[[ SOURCE DATA, beginning ]]

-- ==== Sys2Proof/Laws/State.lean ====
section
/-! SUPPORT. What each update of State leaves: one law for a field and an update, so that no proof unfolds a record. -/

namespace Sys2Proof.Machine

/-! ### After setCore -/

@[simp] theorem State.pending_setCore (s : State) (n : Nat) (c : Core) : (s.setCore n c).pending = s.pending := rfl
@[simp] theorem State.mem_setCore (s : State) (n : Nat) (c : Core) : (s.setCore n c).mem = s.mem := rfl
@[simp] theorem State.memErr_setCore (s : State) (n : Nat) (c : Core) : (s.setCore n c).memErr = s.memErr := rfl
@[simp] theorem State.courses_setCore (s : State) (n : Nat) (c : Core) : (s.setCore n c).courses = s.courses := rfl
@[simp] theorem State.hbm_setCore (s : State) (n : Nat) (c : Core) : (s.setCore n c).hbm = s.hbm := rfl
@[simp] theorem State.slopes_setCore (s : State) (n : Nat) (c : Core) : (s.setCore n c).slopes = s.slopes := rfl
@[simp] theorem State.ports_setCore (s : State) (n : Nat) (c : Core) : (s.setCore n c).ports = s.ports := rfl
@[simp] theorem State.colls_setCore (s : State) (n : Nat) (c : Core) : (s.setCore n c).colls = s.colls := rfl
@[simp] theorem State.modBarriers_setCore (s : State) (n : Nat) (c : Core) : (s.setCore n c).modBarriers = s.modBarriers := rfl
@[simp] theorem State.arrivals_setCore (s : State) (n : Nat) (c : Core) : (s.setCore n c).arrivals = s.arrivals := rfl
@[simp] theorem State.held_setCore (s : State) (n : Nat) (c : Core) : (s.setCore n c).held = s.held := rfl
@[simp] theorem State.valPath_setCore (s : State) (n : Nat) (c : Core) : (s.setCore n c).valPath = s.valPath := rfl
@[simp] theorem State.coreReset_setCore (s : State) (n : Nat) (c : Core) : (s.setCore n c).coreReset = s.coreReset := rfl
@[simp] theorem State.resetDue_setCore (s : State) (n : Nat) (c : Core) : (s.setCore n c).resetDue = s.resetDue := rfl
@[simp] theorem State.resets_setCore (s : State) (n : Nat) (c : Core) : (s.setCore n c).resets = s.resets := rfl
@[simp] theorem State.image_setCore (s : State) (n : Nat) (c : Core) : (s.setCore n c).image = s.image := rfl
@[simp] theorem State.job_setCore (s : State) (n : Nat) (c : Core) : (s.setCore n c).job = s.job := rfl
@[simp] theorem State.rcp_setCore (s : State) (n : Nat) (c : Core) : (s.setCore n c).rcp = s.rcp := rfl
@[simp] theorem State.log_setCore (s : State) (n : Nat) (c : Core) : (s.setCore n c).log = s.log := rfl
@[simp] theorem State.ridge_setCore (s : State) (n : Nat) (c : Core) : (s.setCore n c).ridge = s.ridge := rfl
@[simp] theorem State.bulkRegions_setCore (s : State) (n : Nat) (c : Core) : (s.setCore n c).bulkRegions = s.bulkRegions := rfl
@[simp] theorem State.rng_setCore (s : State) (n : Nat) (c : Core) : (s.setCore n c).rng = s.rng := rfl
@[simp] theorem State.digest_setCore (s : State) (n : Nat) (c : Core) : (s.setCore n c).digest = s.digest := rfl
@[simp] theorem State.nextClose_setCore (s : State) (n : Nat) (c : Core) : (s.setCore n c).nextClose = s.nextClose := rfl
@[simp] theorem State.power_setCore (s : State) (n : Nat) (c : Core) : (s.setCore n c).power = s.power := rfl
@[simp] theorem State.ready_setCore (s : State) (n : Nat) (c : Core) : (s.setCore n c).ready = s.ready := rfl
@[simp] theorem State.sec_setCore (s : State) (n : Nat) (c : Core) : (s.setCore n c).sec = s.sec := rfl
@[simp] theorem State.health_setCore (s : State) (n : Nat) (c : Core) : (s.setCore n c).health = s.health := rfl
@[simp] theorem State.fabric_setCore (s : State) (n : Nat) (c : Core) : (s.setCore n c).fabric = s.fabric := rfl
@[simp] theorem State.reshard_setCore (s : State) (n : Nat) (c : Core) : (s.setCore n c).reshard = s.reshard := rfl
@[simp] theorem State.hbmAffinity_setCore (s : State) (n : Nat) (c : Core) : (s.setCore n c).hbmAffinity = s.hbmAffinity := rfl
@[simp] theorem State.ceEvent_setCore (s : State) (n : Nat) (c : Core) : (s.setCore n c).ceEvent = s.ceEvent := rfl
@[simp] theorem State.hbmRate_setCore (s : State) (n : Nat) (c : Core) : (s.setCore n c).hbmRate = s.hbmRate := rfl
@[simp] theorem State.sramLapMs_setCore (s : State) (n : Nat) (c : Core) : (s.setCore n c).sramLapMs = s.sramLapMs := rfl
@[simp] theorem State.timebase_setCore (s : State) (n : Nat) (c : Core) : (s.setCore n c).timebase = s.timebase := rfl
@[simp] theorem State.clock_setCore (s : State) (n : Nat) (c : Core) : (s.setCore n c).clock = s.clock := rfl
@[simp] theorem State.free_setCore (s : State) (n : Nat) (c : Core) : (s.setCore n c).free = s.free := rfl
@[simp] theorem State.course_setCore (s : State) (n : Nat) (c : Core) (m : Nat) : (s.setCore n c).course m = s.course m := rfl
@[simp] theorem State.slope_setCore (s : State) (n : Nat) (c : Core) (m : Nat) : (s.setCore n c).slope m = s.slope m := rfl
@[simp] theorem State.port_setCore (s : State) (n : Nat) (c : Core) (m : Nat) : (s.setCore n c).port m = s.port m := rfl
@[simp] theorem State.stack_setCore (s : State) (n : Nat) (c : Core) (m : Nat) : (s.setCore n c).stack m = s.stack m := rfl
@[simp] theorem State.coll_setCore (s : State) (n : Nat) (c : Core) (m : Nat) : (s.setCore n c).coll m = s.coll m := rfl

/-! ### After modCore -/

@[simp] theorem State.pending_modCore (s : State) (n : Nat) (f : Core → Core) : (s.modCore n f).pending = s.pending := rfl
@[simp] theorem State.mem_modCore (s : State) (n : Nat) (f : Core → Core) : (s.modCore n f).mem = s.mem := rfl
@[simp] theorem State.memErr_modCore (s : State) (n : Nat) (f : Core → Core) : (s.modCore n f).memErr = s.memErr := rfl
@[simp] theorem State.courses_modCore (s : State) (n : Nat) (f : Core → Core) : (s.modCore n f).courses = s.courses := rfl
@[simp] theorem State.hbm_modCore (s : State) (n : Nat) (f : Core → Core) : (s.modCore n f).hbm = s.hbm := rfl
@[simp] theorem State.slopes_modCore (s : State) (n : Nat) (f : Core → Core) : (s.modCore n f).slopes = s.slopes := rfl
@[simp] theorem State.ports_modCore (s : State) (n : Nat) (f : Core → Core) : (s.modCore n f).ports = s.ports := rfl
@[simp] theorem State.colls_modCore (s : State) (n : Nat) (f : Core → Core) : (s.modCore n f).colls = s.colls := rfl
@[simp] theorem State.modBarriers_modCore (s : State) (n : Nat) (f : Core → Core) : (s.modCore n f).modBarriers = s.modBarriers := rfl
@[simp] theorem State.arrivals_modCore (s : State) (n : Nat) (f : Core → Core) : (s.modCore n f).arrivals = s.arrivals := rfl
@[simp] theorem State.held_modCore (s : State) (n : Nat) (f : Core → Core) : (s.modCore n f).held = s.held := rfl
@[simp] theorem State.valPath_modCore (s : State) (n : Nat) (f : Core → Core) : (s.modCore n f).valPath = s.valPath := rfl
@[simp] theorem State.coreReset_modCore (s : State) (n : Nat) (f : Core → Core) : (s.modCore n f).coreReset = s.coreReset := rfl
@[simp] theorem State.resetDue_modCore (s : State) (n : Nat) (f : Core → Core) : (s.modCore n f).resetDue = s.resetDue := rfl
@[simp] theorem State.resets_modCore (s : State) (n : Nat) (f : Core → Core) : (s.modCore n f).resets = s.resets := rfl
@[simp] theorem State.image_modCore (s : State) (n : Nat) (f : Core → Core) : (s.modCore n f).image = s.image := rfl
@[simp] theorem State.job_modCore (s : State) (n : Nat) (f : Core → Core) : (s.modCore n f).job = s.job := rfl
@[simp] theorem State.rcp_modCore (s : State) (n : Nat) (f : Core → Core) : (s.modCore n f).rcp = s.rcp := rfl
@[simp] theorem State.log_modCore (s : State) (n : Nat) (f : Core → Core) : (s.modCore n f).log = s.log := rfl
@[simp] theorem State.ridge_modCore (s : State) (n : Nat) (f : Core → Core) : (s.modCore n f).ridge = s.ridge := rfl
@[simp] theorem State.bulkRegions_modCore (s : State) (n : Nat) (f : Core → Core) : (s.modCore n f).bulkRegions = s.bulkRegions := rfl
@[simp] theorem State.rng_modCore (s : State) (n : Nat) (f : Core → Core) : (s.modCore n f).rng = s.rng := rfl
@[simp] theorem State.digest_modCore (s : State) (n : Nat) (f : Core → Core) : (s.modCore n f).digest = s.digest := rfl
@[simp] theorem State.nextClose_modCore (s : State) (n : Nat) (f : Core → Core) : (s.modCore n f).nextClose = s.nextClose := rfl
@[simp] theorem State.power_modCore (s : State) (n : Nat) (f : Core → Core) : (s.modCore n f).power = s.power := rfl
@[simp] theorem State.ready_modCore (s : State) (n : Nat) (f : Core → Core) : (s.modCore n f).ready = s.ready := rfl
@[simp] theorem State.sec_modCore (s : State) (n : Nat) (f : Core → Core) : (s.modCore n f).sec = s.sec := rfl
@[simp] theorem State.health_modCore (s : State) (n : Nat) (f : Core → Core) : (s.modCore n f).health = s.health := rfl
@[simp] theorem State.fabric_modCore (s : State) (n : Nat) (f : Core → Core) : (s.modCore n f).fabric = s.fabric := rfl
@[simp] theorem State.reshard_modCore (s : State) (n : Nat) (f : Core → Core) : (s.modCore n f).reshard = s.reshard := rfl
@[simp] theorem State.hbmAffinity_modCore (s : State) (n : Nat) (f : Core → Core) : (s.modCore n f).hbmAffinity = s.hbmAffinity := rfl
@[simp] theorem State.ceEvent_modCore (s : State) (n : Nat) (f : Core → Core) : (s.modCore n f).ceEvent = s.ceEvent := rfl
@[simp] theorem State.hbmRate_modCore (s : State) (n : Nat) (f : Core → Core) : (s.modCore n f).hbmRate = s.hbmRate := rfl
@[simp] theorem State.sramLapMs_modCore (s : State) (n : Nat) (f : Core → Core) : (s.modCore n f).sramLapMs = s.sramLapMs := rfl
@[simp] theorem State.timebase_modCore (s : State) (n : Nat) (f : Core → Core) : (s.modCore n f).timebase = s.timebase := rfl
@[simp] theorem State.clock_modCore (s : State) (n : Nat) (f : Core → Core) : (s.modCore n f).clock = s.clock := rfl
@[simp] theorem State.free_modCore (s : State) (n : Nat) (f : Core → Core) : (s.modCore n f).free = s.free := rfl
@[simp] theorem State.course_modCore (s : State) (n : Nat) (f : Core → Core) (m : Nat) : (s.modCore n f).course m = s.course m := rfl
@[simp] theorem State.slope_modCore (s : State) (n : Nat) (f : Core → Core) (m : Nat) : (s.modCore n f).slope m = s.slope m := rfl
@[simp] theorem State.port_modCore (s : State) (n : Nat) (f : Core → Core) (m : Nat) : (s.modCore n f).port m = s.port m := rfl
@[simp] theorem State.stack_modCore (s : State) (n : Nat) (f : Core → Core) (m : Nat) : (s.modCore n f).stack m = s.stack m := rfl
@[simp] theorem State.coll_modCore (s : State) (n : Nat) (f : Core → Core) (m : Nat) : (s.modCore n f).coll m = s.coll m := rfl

[[ SOURCE DATA, end ]]
[[ SOURCE DATA, beginning ]]

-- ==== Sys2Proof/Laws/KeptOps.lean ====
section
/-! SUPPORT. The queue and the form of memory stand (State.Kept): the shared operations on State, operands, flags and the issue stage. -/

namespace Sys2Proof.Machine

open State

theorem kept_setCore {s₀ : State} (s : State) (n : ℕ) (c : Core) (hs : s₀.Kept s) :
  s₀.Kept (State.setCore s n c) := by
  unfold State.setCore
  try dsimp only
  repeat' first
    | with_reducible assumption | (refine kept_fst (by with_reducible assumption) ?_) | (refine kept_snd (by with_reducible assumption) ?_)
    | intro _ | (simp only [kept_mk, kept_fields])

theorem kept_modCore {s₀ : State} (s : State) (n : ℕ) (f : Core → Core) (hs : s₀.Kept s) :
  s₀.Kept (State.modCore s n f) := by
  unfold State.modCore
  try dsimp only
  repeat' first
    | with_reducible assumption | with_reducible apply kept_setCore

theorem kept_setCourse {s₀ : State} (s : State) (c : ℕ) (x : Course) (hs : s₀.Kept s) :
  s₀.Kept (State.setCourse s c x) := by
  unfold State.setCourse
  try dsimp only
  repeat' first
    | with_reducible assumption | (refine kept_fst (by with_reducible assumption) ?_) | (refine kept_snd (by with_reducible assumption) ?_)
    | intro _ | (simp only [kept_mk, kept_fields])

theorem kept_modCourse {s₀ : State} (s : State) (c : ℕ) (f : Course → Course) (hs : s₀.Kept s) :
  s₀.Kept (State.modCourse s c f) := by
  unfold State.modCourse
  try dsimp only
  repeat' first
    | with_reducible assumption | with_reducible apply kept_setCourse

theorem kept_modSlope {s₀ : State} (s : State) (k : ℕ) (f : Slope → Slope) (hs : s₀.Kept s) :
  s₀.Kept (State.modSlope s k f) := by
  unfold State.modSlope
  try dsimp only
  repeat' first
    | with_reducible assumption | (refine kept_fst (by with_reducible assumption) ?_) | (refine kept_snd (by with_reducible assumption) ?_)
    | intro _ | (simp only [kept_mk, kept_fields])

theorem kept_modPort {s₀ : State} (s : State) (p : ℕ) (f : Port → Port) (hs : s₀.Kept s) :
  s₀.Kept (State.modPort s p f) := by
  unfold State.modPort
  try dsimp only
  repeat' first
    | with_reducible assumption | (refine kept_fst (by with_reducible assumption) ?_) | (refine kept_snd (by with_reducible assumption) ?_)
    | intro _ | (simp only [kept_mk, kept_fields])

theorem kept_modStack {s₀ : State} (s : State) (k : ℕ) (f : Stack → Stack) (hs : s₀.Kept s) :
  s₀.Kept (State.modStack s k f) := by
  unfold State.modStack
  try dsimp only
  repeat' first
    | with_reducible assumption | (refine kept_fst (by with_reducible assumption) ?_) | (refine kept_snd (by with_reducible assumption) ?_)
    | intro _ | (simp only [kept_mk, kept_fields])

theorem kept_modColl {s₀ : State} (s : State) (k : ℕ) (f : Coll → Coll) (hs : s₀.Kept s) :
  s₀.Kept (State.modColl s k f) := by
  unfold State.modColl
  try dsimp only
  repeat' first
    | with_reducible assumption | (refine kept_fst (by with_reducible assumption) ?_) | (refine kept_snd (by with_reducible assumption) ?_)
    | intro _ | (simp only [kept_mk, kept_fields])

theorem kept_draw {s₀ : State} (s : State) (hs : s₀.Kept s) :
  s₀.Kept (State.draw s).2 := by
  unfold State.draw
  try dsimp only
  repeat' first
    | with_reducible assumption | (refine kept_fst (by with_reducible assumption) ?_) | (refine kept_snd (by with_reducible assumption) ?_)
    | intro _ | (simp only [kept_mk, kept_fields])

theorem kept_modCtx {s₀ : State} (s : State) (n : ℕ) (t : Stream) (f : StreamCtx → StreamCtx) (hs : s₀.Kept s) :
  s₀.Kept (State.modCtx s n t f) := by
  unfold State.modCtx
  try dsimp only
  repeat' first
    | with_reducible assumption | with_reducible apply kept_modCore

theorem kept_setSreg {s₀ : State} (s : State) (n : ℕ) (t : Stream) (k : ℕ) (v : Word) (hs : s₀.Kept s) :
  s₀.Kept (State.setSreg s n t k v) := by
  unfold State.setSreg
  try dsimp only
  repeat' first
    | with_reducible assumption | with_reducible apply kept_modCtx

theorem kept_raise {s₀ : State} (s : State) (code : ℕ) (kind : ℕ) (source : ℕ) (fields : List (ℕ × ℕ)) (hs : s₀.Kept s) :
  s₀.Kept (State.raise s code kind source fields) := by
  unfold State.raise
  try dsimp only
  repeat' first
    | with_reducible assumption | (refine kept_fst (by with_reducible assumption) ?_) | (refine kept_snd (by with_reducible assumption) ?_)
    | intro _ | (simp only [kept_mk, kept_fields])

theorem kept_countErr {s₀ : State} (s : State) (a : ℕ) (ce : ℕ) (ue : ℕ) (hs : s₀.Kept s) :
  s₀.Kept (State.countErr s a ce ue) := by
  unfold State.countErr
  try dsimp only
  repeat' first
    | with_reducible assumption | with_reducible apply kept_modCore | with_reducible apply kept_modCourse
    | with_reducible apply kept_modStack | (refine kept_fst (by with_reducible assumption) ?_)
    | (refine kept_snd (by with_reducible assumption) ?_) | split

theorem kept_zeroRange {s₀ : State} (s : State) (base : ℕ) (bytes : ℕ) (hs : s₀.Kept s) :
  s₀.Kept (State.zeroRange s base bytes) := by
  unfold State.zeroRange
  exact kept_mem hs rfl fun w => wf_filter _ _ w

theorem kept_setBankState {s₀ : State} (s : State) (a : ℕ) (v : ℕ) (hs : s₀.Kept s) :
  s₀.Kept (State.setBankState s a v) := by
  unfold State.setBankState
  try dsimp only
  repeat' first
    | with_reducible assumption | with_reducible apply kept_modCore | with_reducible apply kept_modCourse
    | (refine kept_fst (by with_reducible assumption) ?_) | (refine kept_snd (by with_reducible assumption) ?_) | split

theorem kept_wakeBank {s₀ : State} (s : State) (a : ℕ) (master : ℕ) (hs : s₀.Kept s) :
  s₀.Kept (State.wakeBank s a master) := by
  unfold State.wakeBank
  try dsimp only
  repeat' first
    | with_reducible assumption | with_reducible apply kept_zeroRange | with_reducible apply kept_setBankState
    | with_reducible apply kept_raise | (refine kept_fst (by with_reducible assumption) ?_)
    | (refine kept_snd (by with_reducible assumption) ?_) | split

[[ SOURCE DATA, end ]]
[[ SOURCE DATA, beginning ]]

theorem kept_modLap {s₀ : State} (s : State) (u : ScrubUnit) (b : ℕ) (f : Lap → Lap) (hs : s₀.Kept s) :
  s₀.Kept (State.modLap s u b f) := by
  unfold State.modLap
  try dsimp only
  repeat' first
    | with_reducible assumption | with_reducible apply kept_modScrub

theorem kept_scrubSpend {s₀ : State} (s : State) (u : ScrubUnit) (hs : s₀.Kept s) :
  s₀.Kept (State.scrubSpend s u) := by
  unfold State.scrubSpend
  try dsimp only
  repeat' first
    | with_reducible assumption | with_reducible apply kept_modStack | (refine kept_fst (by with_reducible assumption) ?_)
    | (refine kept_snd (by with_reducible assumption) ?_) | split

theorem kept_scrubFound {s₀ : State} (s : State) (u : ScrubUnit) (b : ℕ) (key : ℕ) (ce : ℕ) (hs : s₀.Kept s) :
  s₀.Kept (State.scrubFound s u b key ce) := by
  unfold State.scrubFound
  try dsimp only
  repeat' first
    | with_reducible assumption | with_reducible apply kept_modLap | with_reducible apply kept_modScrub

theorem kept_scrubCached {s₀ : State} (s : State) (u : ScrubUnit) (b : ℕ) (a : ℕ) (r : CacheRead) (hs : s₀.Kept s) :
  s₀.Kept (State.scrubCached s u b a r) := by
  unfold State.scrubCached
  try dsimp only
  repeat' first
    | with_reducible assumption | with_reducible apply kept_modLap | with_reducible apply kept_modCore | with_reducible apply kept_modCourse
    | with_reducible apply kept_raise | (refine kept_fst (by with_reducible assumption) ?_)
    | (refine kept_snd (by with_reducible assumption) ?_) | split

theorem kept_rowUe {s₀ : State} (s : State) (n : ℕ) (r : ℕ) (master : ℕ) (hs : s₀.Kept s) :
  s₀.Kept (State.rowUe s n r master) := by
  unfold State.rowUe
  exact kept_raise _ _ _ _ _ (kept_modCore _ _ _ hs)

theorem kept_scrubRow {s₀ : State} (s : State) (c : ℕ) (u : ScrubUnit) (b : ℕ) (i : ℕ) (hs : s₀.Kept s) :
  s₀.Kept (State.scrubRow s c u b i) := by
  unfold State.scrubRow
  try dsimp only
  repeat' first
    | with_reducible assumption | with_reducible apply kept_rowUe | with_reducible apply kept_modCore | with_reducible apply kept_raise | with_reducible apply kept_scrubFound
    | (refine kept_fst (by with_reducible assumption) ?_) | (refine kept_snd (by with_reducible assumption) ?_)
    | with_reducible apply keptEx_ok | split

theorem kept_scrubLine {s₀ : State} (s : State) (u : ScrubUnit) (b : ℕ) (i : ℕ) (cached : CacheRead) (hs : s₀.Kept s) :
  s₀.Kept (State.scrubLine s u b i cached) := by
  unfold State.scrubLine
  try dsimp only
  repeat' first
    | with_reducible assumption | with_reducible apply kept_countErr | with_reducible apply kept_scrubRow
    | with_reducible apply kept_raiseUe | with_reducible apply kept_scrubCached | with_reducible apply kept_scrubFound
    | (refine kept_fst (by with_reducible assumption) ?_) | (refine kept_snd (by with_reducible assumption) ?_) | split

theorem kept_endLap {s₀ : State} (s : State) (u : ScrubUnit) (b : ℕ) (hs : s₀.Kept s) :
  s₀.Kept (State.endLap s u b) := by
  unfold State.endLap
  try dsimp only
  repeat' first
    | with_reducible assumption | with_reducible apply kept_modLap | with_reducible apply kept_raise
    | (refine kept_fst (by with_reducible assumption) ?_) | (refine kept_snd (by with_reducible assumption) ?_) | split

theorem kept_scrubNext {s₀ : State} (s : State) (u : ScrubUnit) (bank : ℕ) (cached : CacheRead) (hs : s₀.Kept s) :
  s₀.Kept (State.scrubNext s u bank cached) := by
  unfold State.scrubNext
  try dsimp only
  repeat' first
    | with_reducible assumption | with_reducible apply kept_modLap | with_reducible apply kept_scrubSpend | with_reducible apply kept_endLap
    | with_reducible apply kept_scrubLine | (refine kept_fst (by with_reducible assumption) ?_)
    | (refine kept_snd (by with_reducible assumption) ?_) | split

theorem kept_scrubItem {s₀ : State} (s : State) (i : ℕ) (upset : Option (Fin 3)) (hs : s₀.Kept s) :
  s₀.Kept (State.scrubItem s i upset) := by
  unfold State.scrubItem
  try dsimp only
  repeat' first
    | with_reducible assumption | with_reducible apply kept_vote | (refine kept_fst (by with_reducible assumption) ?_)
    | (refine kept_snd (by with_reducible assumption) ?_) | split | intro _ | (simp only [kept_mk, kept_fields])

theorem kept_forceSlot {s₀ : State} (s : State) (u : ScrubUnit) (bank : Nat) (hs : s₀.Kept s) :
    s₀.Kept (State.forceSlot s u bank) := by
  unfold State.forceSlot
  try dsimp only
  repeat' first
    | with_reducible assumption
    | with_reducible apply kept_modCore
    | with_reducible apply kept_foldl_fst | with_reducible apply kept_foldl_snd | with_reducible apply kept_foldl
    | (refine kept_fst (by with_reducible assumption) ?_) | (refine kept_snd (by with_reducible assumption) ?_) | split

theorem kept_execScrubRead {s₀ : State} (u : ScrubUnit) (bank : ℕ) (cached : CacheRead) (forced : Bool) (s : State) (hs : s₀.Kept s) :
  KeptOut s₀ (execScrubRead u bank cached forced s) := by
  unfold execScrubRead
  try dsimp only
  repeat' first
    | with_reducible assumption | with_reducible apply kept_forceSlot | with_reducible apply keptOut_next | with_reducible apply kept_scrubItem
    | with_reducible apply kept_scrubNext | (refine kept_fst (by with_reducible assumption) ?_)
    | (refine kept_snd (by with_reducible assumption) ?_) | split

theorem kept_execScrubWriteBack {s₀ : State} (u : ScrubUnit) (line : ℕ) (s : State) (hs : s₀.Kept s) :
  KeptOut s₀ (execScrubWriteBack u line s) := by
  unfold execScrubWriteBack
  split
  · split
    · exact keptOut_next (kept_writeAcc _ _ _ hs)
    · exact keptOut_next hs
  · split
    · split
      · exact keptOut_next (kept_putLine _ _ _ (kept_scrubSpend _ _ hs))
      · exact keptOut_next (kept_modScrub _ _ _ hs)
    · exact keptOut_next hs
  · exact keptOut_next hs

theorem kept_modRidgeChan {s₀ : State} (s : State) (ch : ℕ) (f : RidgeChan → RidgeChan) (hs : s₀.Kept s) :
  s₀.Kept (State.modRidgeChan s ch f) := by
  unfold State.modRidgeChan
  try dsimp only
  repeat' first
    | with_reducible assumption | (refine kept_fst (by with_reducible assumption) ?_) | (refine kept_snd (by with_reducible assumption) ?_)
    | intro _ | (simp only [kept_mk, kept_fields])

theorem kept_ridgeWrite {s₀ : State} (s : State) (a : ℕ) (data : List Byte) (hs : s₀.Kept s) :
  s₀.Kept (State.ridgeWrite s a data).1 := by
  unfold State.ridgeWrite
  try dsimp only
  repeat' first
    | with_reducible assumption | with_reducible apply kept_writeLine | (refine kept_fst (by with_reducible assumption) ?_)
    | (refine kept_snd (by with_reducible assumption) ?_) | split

[[ SOURCE DATA, end ]]

_THE PROBLEM_
Everything in the material above from the line that has "-- ==== Sys2Proof/Laws/State.lean" through the line that has "After setCore -/" must be duplicated exactly, with no other lines given.

_RESULT_
-- ==== Sys2Proof/Laws/State.lean ====
section
/-! SUPPORT. What each update of State leaves: one law for a field and an update, so that no proof unfolds a record. -/

namespace Sys2Proof.Machine

/-! ### After setCore -/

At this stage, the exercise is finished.